Because part of today’s essay includes being a bad friend.
Let’s back up a bit, to Tuesday morning, when I woke to a text from the debonaire performance artist (and true-blue friend to your esteemed writer, here), OONA:
If it weren’t incredibly apparent by the essay I’ve written about her, the THREE MOCA LIVE podcast episodes she’s been on, or the effusive admiration I spew about her to anyone who asks, I’m a massive fan of OONA’s artistry.
And this work is another sterling step upwards in the great ascendency of her career: bold, creative, performative, on-brand, sardonic, take-no-prisoners. It’s called This Technology Is Outpacing Our Ways of Seeing, and it’s beyond worth six minutes of your time.
I could spend this entire newsletter singing OONA’s praises, but let’s let the work speak for itself; I’ll use it only as a springboard.
Because that last text of OONA’s (“And then I want you to own my lips…”) referenced a purchasable artwork (the above video was minted only for posterity and is not for sale) called From My Lips to Yours, which is the opening title card to the video referenced above, with OONA’s grapefruit-red lips pursed in the center of a frame around which scrolls —in Matrix-like font and color-scheme— the title of the video, “This Technology is Outpacing Our Ways of Seeing.”

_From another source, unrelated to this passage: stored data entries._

theorem step_lsIn (hs : s.Running (.lsh k q)) (hn : n + 1 < 2 ^ 64) :
    step (s.stage .lsIn (n + 1) h c ⟨.byte x :: rest, pos⟩ out)
      = .next (s.stage .lsOut n (funnel c x (8 - s.bits)) x ⟨rest, pos + 1⟩ out) := by
  rw [hs.stage.step_lsh]
  simp only [lshStep, State.stage_phase, State.stage_afterInRead_byte, State.stage_cnt, countDown_ofNat_succ hn]
  rfl

theorem step_lsOut (hs : s.Running (.lsh k q)) :
    step (s.stage .lsOut n h c inp ⟨.ok :: oks, wr⟩) = .next (lshNext (s.stage .lsOut n h c inp ⟨oks, wr ++ [h]⟩)) := by
  rw [hs.stage.step_lsh]
  rfl

theorem step_lsLoad (hs : s.Running (.lsh k q)) (hn : s.bo.toNat + n + 1 = s.len.toNat) :
    step (s.stage .lsLoad m h c ⟨.byte x :: rest, pos⟩ out)
      = .next (lshNext (s.stage .lsLoad n h x ⟨rest, pos + 1⟩ out)) := by
  have hcnt : s.len - s.bo - 1 = BitVec.ofNat 64 n := by bv_omega
  rw [hs.stage.step_lsh]
  simp only [lshStep, State.stage_phase, State.stage_afterInRead_byte, State.stage_len, State.stage_bo, hcnt]
  rfl

theorem step_lsSkip (hs : s.Running (.lsh k q)) (hn : n + 1 < 2 ^ 64) :
    step (s.stage .lsSkip (n + 1) h c ⟨.byte x :: rest, pos⟩ out)
      = .next (if n = 0 then afterSkip (s.stage .lsSkip n h c ⟨rest, pos + 1⟩ out)
          else s.stage .lsSkip n h c ⟨rest, pos + 1⟩ out) := by
  rw [hs.stage.step_lsh]
  simp only [lshStep, State.stage_phase, State.stage_afterInRead_byte, State.stage_cnt,
    countDown_ofNat_succ hn, ofNat_size_eq_zero (Nat.lt_of_succ_lt hn)]
  rfl

end

/-! ### LSH as a whole (rules R125, R135) -/

section
variable {s t : State} {k : Byte} {q : BitVec 3} {p : Phase} {m n pos : Nat} {h c : Byte} {inp : InPort}
  {x : Byte} {out : OutPort} {rest : List ReadAnswer} {oks : List Ack} {wr xs pre bs : List Byte}

theorem lshNext_stage (hn : n < 2 ^ 64) :
    lshNext (s.stage p n h c inp out)
      = if n = 0 then s.stage .lsTail n h c inp out else s.stage .lsIn n h c inp out := by
  simp only [lshNext, State.stage_cnt, ofNat_size_eq_zero hn]
  rfl

theorem afterSkip_stage :
    afterSkip (s.stage p n h c inp out)
      = if s.len ≤ s.bo then s.stage .lsZero s.len.toNat h c inp out else s.stage .lsLoad n h c inp out := by
  simp only [State.stage, BitVec.ofNat_toNat, BitVec.setWidth_eq]
  rfl

theorem startLsh_stage (hlen : s.len ≠ 0) :
    startLsh (s.stage p 0 h c inp out)
      = if s.bo = 0 then afterSkip (s.stage p 0 h c inp out)
        else s.stage .lsSkip (min s.bo.toNat s.len.toNat) h c inp out := by
  rw [startLsh, State.stage_len, if_neg hlen, State.stage_bo, ite_le_eq_ofNat_min]
  rfl

theorem runsTo_lsZero (hs : s.Running (.lsh k q)) (hpos : 0 < n) (hn : n < 2 ^ 64) :
    runsTo n (s.stage .lsZero n h c inp ⟨oksThen n oks, wr⟩)
      (s.finished inp ⟨oks, wr ++ List.replicate n 0⟩) :=
  runsTo_of_zeroPhase (m := 0) hpos hn (step_lsZero hs) runsTo_finish

/-- From LS_TAIL on: the last byte that holds bits of the input, and the zero bytes. -/
theorem runsTo_lsTail (hs : s.Running (.lsh k q)) :
    runsTo (s.bo.toNat + 1) (s.stage .lsTail n h c inp ⟨oksThen (s.bo.toNat + 1) oks, wr⟩)
      (s.finished inp ⟨oks, wr ++ funnel c 0 (8 - s.bits) :: List.replicate s.bo.toNat 0⟩) := by
  rw [oksThen_succ, List.append_cons wr]
  refine runsTo_of_step (step_lsTail hs) ?_
  by_cases hbo : s.bo = 0
  · simpa [hbo, oksThen] using runsTo_finish
  · rw [if_neg hbo]
    exact runsTo_lsZero hs (toNat_pos_of_ne_zero hbo) s.bo.isLt

/-- From the end of LS_LOAD or LS_OUT on, with the bytes `xs` still to come and `c` the byte before them. -/
theorem runsTo_lshNext (hs : s.Running (.lsh k q)) (hlen : xs.length < 2 ^ 64) :
    runsTo (2 * xs.length + (s.bo.toNat + 1))
      (lshNext (s.stage p xs.length h c ⟨bytesThen xs rest, pos⟩ ⟨oksThen (xs.length + (s.bo.toNat + 1)) oks, wr⟩))
      (s.finished ⟨rest, pos + xs.length⟩
        ⟨oks, wr ++ (funnels (8 - s.bits) c (xs ++ [0]) ++ List.replicate s.bo.toNat 0)⟩) := by
  induction xs generalizing p pos h c wr with
  | nil =>
    simp only [List.length_nil, Nat.mul_zero, Nat.zero_add]
    exact runsTo_lsTail hs
  | cons x xs ih =>
    have hsteps : 2 * (xs.length + 1) + (s.bo.toNat + 1) = 2 * xs.length + (s.bo.toNat + 1) + 1 + 1 := by omega
    rw [lshNext_stage hlen, if_neg (by simp), List.length_cons, hsteps, Nat.add_right_comm xs.length 1, oksThen_succ,
      bytesThen_cons, List.cons_append, funnels_cons, List.cons_append, List.append_cons wr, Nat.add_comm xs.length 1,
      ← Nat.add_assoc pos, Nat.add_comm 1]
    exact runsTo_of_step (step_lsIn hs hlen) (runsTo_of_step (step_lsOut hs) (ih (Nat.lt_of_succ_lt hlen)))

/-- Rule R119 in the schedule of LSH: only zero bytes are written. -/
theorem runsTo_afterSkip_of_le (hs : s.Running (.lsh k q)) (hle : s.len ≤ s.bo) (hlen : s.len ≠ 0) :
    runsTo s.len.toNat (afterSkip (s.stage p n h c inp ⟨oksThen s.len.toNat oks, wr⟩))
      (s.finished inp ⟨oks, wr ++ List.replicate s.len.toNat 0⟩) := by
  rw [afterSkip_stage, if_pos hle]
  exact runsTo_lsZero hs (toNat_pos_of_ne_zero hlen) s.len.isLt

/-- After the skipped bytes, where the amount is less than the stream: `x` and `xs` are the bytes to come. -/
theorem runsTo_afterSkip_of_lt (hs : s.Running (.lsh k q)) (hlen : s.bo.toNat + xs.length + 1 = s.len.toNat) :
    runsTo (2 * xs.length + (s.bo.toNat + 1) + 1)
      (afterSkip (s.stage p n h c ⟨bytesThen (x :: xs) rest, pos⟩ ⟨oksThen (xs.length + (s.bo.toNat + 1)) oks, wr⟩))
      (s.finished ⟨rest, pos + 1 + xs.length⟩
        ⟨oks, wr ++ (funnels (8 - s.bits) x (xs ++ [0]) ++ List.replicate s.bo.toNat 0)⟩) := by
  have hlt : ¬ s.len ≤ s.bo := by
    rw [BitVec.le_def]
    omega
  have hxs : xs.length < 2 ^ 64 := by
    have := s.len.isLt
    omega
  rw [afterSkip_stage, if_neg hlt, bytesThen_cons]
  exact runsTo_of_step (step_lsLoad hs hlen) (runsTo_lshNext hs hxs)

/-- The start of LSH: the bytes `pre` that the amount shifts out of the stream are read and dropped. -/
theorem runsTo_startLsh (hs : s.Running (.lsh k q)) (hlen : s.len ≠ 0)
    (hpre : pre.length = min s.bo.toNat s.len.toNat)
    (hskip : ∀ p, runsTo m (afterSkip (s.stage p 0 h c ⟨rest, pos + pre.length⟩ out)) t) :
    runsTo (pre.length + m) (startLsh (s.stage p 0 h c ⟨bytesThen pre rest, pos⟩ out)) t := by
  rw [startLsh_stage hlen, ← hpre]
  by_cases hbo : s.bo = 0
  · obtain rfl : pre = [] := by simpa [hbo] using hpre
    rw [if_pos hbo, List.length_nil, Nat.zero_add]
    exact hskip p
  · have hpos := toNat_pos_of_ne_zero hbo
    have hpos' := toNat_pos_of_ne_zero hlen
    have hlt := s.len.isLt
    rw [if_neg hbo]
    exact runsTo_of_readPhase (List.length_pos_iff.mp (by omega)) (by omega) (step_lsSkip hs) (hskip _)

/-- LSH from its start to its end (rule R135). -/
theorem runsTo_lsh (hs : s.Running (.lsh k q)) (hlen : s.len.toNat = bs.length) :
    runsTo (2 * bs.length) (startLsh (s.stage p 0 h c ⟨bytesThen bs rest, pos⟩ ⟨oksThen bs.length oks, wr⟩))
      (s.finished ⟨rest, pos + bs.length⟩ ⟨oks, wr ++ leftShift bs s.shamt.toNat⟩) := by
  by_cases h0 : s.len = 0
  · obtain rfl : bs = [] := by simpa [h0] using hlen.symm
    rw [startLsh, State.stage_len, if_pos h0, leftShift_nil, List.append_nil]
    exact runsTo_finish
  by_cases hle : s.len ≤ s.bo
  · have hle' : s.len.toNat ≤ s.bo.toNat := hle
    have hshift : leftShift bs s.shamt.toNat = List.replicate bs.length 0 :=
      leftShift_of_length_le (by rw [s.shamt_eq]; omega)
    rw [Nat.two_mul, hshift]
    refine runsTo_startLsh hs h0 (by omega) fun p => ?_
    rw [← hlen]
    exact runsTo_afterSkip_of_le hs hle h0
  · have hlt : s.bo.toNat < bs.length := by
      rw [← hlen]
      exact Nat.lt_of_not_le hle
    obtain ⟨pre, x, xs, rfl, hpre⟩ := exists_append_cons_of_lt hlt
    have hbs : (pre ++ x :: xs).length = s.bo.toNat + xs.length + 1 := by simp [hpre, Nat.add_assoc]
    have hsteps : 2 * (pre ++ x :: xs).length = pre.length + (2 * xs.length + (s.bo.toNat + 1) + 1) := by omega
    have hoks : (pre ++ x :: xs).length = xs.length + (s.bo.toNat + 1) := by omega
    have hpos : pos + (pre ++ x :: xs).length = pos + pre.length + 1 + xs.length := by omega
    have hshift := leftShift_eq_funnels pre xs x s.bits_lt.le
    rw [hpre] at hshift
    rw [hsteps, hpos, hoks, bytesThen_append, s.shamt_eq, hshift]
    exact runsTo_startLsh hs h0 (by omega) fun p => runsTo_afterSkip_of_lt hs (by omega)

end

/-- Settles O56: the step that issues LSH, then LSH from its start to its end. -/
theorem lshShiftsWholeStream : Obligations.LshShiftsWholeStream := by
  intro w k q s bs rest oks hready hd hlen hin hout
  refine runsTo_of_issue hready hd (exec_lsh k q) hin hout fun t ht => ?_
  have hs : t.Running (.lsh k q) := ht ▸ State.running_accepted hd
  have hlen' : t.len.toNat = bs.length := ht ▸ hlen
  have hshamt : t.shamt = s.shamt := ht ▸ rfl
  exact hshamt ▸ runsTo_lsh hs hlen'

end Sys2Proof.Machine

/-! RSH on a whole stream (rules R127, R135). -/

namespace Sys2Proof.Machine

/-! ### RSH, phase by phase (rule R127) -/

/-- RS_OUT goes on to the next input byte, to the input bytes that are only read, or to the end. -/
def rshNext (t : State) : State :=
  if t.cnt ≠ 0 then { t with phase := .rsIn }
  else if t.bo ≠ 0 then { t with cnt := t.bo, phase := .rsDrain }
  else t.finish .none none

section
variable {s t : State} {k : Byte} {q : BitVec 3} {p : Phase} {m n pos : Nat} {h c x : Byte} {inp : InPort}
  {out : OutPort} {rest : List ReadAnswer} {oks : List Ack} {wr xs pre post bs : List Byte}

theorem rshNext_stage_zero :
    rshNext (s.stage p 0 h c inp out)
      = if s.bo ≠ 0 then s.stage .rsDrain s.bo.toNat h c inp out
        else (s.stage p 0 h c inp out).finish .none none := by
  simp only [State.stage, BitVec.ofNat_toNat, BitVec.setWidth_eq]
  rfl

theorem rshNext_stage_succ (hn : n + 1 < 2 ^ 64) :
    rshNext (s.stage p (n + 1) h c inp out) = s.stage .rsIn (n + 1) h c inp out :=
  if_pos (mt (ofNat_size_eq_zero hn).mp (Nat.succ_ne_zero n))

theorem afterLeadingZeros_stage_of_le (hle : s.len ≤ s.bo) :
    afterLeadingZeros (s.stage p n h c inp out) = s.stage .rsDrain s.len.toNat h c inp out := by
  rw [afterLeadingZeros, State.stage_len, State.stage_bo, if_pos hle]
  simp only [State.stage, BitVec.ofNat_toNat, BitVec.setWidth_eq]

theorem afterLeadingZeros_stage_of_lt (hlen : s.bo.toNat + m + 1 = s.len.toNat) :
    afterLeadingZeros (s.stage p n h c inp out) = s.stage .rsIn (m + 1) h 0 inp out := by
  have hlt : ¬ s.len ≤ s.bo := by
    rw [BitVec.le_def]
    omega
  have hcnt : s.len - s.bo = BitVec.ofNat 64 (m + 1) := by bv_omega
  rw [afterLeadingZeros, State.stage_len, State.stage_bo, if_neg hlt, hcnt]
  rfl
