/-- A masked vector instruction with a second source (R96, R101). -/
def vec2 (r : Raw) (fn : Option Reason) (mk : Bool → BitVec 3 → VQ → VQ → VSrc → Instr) : Except Reason Instr :=
  form r fn .v .v .vg (mkImm r) (mk r.top r.mk' (toVQ r.fa) (toVQ r.fb) (toVSrc r.fc))

/-- A fused vector instruction, which reads FA (R96). -/
def vec3 (r : Raw) (mk : Hdr → FFmt → Rm → Bool → BitVec 3 → BitVec 5 → VQ → VSrc → Instr) : Except Reason Instr :=
  form r (fnRes (fmtBad r || rmBad r) (fnMask r 0xBB)) .vReg .v .vg (immMask r 0x7)
    (mk r.h (.ofCode r.low) (.ofCode r.mid) r.top r.mk' ((sidx r.fa).setWidth 5) (toVQ r.fb) (toVSrc r.fc))

/-- Is FA a g operand (class 0, or q0-q3)? It chooses the scalar form of a special function (R116). -/
def Raw.isSca (r : Raw) : Bool := scls r.fa == 0 || (scls r.fa == 3 && (sidx r.fa).toNat < 4)

/-- Check of FN bit 7 in the scalar form of a special function, made at FA (R39, R116). -/
def scaZ (r : Raw) : Option Reason := if r.isSca && r.top then some .mbz else none

/-- FN of a special function: type `.f32`, and the rounding field (R116). -/
def sfFn (r : Raw) (rmB : Bool) : Option Reason := fnRes (r.low != 2 || rmB) (fnMask r 0xBB)

/-- Special functions of one operand (R116, R117, R118). -/
def sf1 (r : Raw) (rmB : Bool) (mk : SF1 → Instr) : Except Reason Instr :=
  if r.isSca then
    form r (sfFn r rmB) .g .g .none (immMask r 0) (mk (.sca (toGQ r.fa) (toGQ r.fb))) (scaZ r)
  else
    form r (sfFn r rmB) .v .v .none (mkImm r) (mk (.vec r.top r.mk' (toVQ r.fa) (toVQ r.fb)))

/-- SREG destination of SWR: its row in the opcode table. -/
def swrInstr (h : Hdr) (r : SReg) (b : Src2) : Instr :=
  match r with
  | .supv => .swrSupv h b
  | .sfqh => .swrSfqh h b
  | .hbud => .swrHbud h b
  | .mlen => .swrMlen h b
  | .mqw => .swrMqw h b
  | .logp => .swrLogp h b
  | r => .swr h r b

/-- The special register of a checked specifier. -/
def toSReg (s : BitVec 12) : SReg := (SReg.ofNum (sidx s)).getD .wsp

/-- FMT of a sign operation and its source (R94). -/
def sgnOf {α : Type} (op : Nat) (c : α) : Sgn α :=
  match op with
  | 0 => .cpy c | 1 => .ncp c | 2 => .xor c | _ => .abs

/-- FN bits 4:3, the sign operation. -/
def Raw.sgnOp (r : Raw) : Nat := (r.fn.extractLsb' 3 2).toNat

/-- Payload operand of SEND and REPLY (R179). -/
def Raw.sendSrc (r : Raw) : SendSrc :=
  if scls r.fb == 1 || (scls r.fb == 3 && 4 ≤ (sidx r.fb).toNat) then .lanes (toVQ r.fb)
  else .regs (toGQ r.fb) (r.i 4 3)

/-- IMM of SEND and REPLY: class, count and the register range (R179). -/
def sendImm (r : Raw) : Option Reason :=
  immMask r 0x7F <|> need (sendOk r.sendSrc (r.i 0 4)) <|>
  (match r.sendSrc with | .lanes _ => need (r.i 4 3 == 0) | .regs .. => none)
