/-- The issue cycle of the present instruction: the core has issued, the rotation moves, the instruction counts. -/
def State.issueCycle (s : State) (yld : Bool) : State :=
  let s := s.modHw s.ccore fun k =>
    { k with rot := rotate k.rot (BitVec.ofNat 3 s.cur.sid.slot) s.cur.stream yld
             nowSlots := k.nowSlots ||| BitVec.twoPow 8 s.cur.sid.slot }
  { s with issued := s.ccore :: s.issued }.count s.cctx 0x0001

/-- The stream goes on at `pc` after the present instruction, from its domain (R195-R197); `issued` is the cycle in which that
instruction issued (R33). -/
def State.goTo (s : State) (pc : Word) (arr : Arrival) (issued : Option Nat := some s.cycle) : State :=
  s.modAct fun a =>
    let x := a.str s.cur.stream
    a.setStr s.cur.stream { x with pc, arrival := arr, fromDom := s.cur.dom, lastPc := x.pc, wait := .ready, skipBp := false,
                                   issuedAt := issued, refused := none, answer := none, fresh := false, acks := false, fetched := none
                                   given := none, skip := [] }

/-- The present instruction is complete and its stream goes on at `pc`: R34, R44, R229. -/
def State.retireTo (s : State) (h : Hdr) (pc : Word) (arr : Arrival := .transfer) : State :=
  ((s.goTo pc arr).issueCycle h.yld).count s.cctx 0x0002

/-- The present instruction is complete and its stream goes on at the next one. -/
def State.retire (s : State) (h : Hdr) : State := s.retireTo h (nextPc s.pc)

/-- The present candidate does not issue in this cycle; it keeps its place in the rotation (R44). `why` is its cause in
the table of R221. -/
def State.hold (s : State) (why : BitVec 6) : State := { s with blocked := ((s.cur.sid, s.cur.stream), why) :: s.blocked }

/-- Sets what the present stream waits on. -/
def State.waitOn (s : State) (w : Wait) : State :=
  s.modAct fun a => a.setStr s.cur.stream { a.str s.cur.stream with wait := w }

/-- The present instruction has issued, and its stream is held at it. -/
def State.issueHeld (s : State) (h : Hdr) (w : Wait) : State :=
  ((s.modAct fun a => a.setStr s.cur.stream { a.str s.cur.stream with wait := w, heldDom := s.cur.dom, issuedAt := some s.cycle }).issueCycle
    h.yld).count s.cctx 0x0002

/-- A stream that is held after its issue goes on at the next instruction. -/
def State.goOn (s : State) (t : SlotId) (x : Stream) : State :=
  match s.acts.look t with
  | none => s
  | some a =>
    let s1 := { s with cur := { sid := t, stream := x, dom := (a.str x).heldDom, word := 0 } }
    s1.goTo (nextPc (a.str x).pc) .transfer (a.str x).issuedAt

/-- Streams that SDRAIN holds go on, where what it waits for is over. -/
def State.drainOver (s : State) (t : SlotId) (ended : Nat → Bool) : State :=
  [Stream.main, .access].foldl (fun s x =>
    match (s.acts.look t).map fun (a : Act) => (a.str x).wait with
    | some (.draining n) =>
      if ended n then
        ({ s.goOn t x with cur := s.cur } : State).modActAt t fun a => a.setStr x { a.str x with notBefore := s.cycle + 1 }
      else s
    | _ => s) s

/-- Slot byte of a notice (R41). -/
def slotByte (slot : Nat) (t : Stream) : Nat := slot % 8 + (match t with | .main => 0 | .access => 8)

/-- Takes a free value of 64 bits. -/
def State.freeWord (s : State) : Word × State :=
  let (bs, s) := (List.range 8).foldl (fun (acc : List Byte × State) _ =>
    let (b, s) := acc.2.freeByte; (b :: acc.1, s)) ([], s)
  (BitVec.ofNat 64 (ofBytesLE bs), s)

/-- The pair of the present activation in lockstitch, with `true` for its secondary (R350). -/
def State.seam? (s : State) : Option (Nat × Bool) :=
  if (s.ctxAt s.cctx).lockstitch then
    match s.seams.findIdx? (fun x => x.primary == s.cur.sid) with
    | some i => some (i, false)
    | none => (s.seams.findIdx? (fun x => x.secondary == s.cur.sid)).map fun i => (i, true)
  else none

/-- Is the present activation the secondary of a pair (R350)? -/
def State.isCopy (s : State) : Bool := match s.seam? with | some (_, b) => b | none => false

/-- The core whose NI, mailboxes and AADs the present activation has: the primary's under lockstitch (R349, R350). -/
def State.idCore (s : State) : Nat :=
  match s.seam? with
  | some (i, true) => (match s.seams[i]? with | some x => x.primary.core | none => s.ccore)
  | _ => s.ccore

/-- What a park leaves of a stream: nothing is fetched, and a refusal of Pelson's does not outlast it; a stream that has completed
no instruction has HDOM as its from-domain (R192, R197, R311). -/
def StreamSt.parked (x : StreamSt) (hdom : BitVec 6) : StreamSt :=
  { x with fetched := none, refused := none, given := none, skip := [], fromDom := if x.fresh then hdom else x.fromDom }

/-- An activation with PARK set (R40). -/
def Act.parked (a : Act) (hdom : BitVec 6) : Act :=
  { a with park := true, main := a.main.parked hdom, acc := a.acc.parked hdom }

/-- Sets PARK and sends the notice (R40), for the present activation; `ipc` is the byte address of the instruction. The
secondary of a pair parks alone: its primary sends the notice, and passes the park on in the place of a value, which a load
of the secondary may wait for (DEDUCED, notes/assumptions/32.md). -/
def State.parkAt (s : State) (ipc : Word) (n : Notice) : State :=
  let a := s.act
  let (info, s) := if n.openInfo then s.freeWord else (n.info, s)
  let s := match s.seam? with
    | some (i, false) => { s with seams := s.seams.modify i fun x => { x with values := x.values ++ [(s.cur.stream, [])] } }
    | _ => s
  let aid := match s.cactor? with | some x => x.aid | none => 0
  let b := a.parked (match s.cactor? with | some x => x.hdom | none => 0)
  if s.isCopy then s.setAct b
  else (s.setAct b).notice s.cctx s.ccore a.actor (aadOf s.ccore a.mbx) n.toDebug
    (noticeBytes n.code n.reason (slotByte s.cur.sid.slot s.cur.stream) (n.dom.getD s.cur.dom) aid (n.pc.getD ipc)
      (n.word.getD s.cur.word) info)

/-! ## Translation buffers -/

/-- Does an entry map an address of a context? -/
def TlbEntry.maps (e : TlbEntry) (c va : Nat) : Bool := e.ctx == c && va >>> e.bits == e.vpage

/-- The entry of a list that maps an address of a context. -/
def lookTlb (l : List TlbEntry) (c va : Nat) : Option TlbEntry := l.find? fun e => e.maps c va

/-- Set of the cluster TLB that an entry lies in (R308). -/
def tlbSet (e : TlbEntry) : Nat := e.vpage % 512

/-- Keeps the first `n` entries of a set. -/
def keepWays (set : Nat) : Nat → List TlbEntry → List TlbEntry
  | _, [] => []
  | n, e :: t =>
    if tlbSet e = set then (match n with | 0 => keepWays set 0 t | k + 1 => e :: keepWays set k t)
    else e :: keepWays set n t

/-- Enters a translation in a cluster TLB as the most recent: 8 ways of a set (R308). -/
def enterTlb (e : TlbEntry) (l : List TlbEntry) : List TlbEntry :=
  keepWays (tlbSet e) 8 (e :: l.filter fun x => x ≠ e)

/-- The translation of a global address by a core, from its TLB or its cluster's. -/
def State.xlat (s : State) (c core va : Nat) : Option TlbEntry :=
  (lookTlb (s.hwAt core).tlb c va).or (lookTlb (s.clHwAt (nodeOf core)).tlb c va)

/-- The translation of a global address under which an access proceeds: one that its walk has given, or that of the TLBs (R312). -/
def State.xlatOr (s : State) (given : Option TlbEntry) (c core va : Nat) : Option TlbEntry :=
  (given.filter (·.maps c va)).or (s.xlat c core va)

/-- The first n elements of a list. -/
def keepFirst {α : Type} : Nat → List α → List α
  | _, [] => []
  | n, e :: t => match n with | 0 => [] | k + 1 => e :: keepFirst k t

/-- Enters a translation in a core TLB as the most recent; the least recently used one goes where it is full (R241). -/
def enterCore (e : TlbEntry) (l : List TlbEntry) : List TlbEntry := e :: keepFirst Config.coreTlbMore (l.filter fun x => x ≠ e)

/-- A translation is used: it becomes the most recent of its TLB, and one found in the cluster TLB enters the core TLB (R241,
R308). -/
def State.touchTlb (s : State) (c core va : Nat) : State :=
  match lookTlb (s.hwAt core).tlb c va with
  | some e => s.modHw core fun k => { k with tlb := e :: k.tlb.filter fun x => x ≠ e }
  | none =>
    match lookTlb (s.clHwAt (nodeOf core)).tlb c va with
    | none => s
    | some e =>
      (s.modHw core fun k => { k with tlb := enterCore e k.tlb }).modClHw (nodeOf core) fun k => { k with tlb := enterTlb e k.tlb }

/-- The pages of an access become the most recent of their TLBs (R241). -/
def State.touchAll (s : State) (c core : Nat) (addrs : List Nat) : State :=
  ((addrs.filter fun a => decide (a < 2 ^ 55)).map (· / 65536)).eraseDups.foldl (fun s g => s.touchTlb c core (g * 65536)) s

/-- A fault of the present instruction: it parks before any effect, and takes one issue cycle (R40). -/
def State.park (s : State) (n : Notice) : State := ((s.touchAll s.cctx s.ccore n.pages).parkAt s.pc n).issueCycle false


/-! ## Page tables (R306, R307) -/

/-- Level, lowest virtual bit indexed, and entries of a table (R306). -/
def walkLevels : List (Nat × Nat × Nat) := [(3, 42, 8192), (2, 30, 4096), (1, 21, 512), (0, 16, 32)]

From My Lips to Yours is reasonably-priced at .024ETH. It is both itself a pristine work of art and exists within the context of another work which I found well-executed, creatively-designed, and aesthetically-jazzed. Not only is it within my price-range, but minting an edition would show support for a brilliant creative and good friend.
And so, my friends, we come to the part of today’s newsletter where I —as promised— make an ass out of myself.
Because I’m probably not going to mint this artwork. I’m going to leave the tab open on my browser, I’m going to watch the ticker slowly die down, I’m going to admonish myself for treating the requisite purchase-and-transfer of .024 Ethereum as a too-difficult task, and I’m inevitably (probably) going to let my friend’s wonderful artwork go unminted.
Confession time: I don’t like to collect crypto art.
“But Max,” I hear you say, “It’s so easy, and it’s not like you’re short of the requisite funds.”
Which is true!
“But Max,” you continue, “This is a friend of yours, and your support will go so far, will it not?”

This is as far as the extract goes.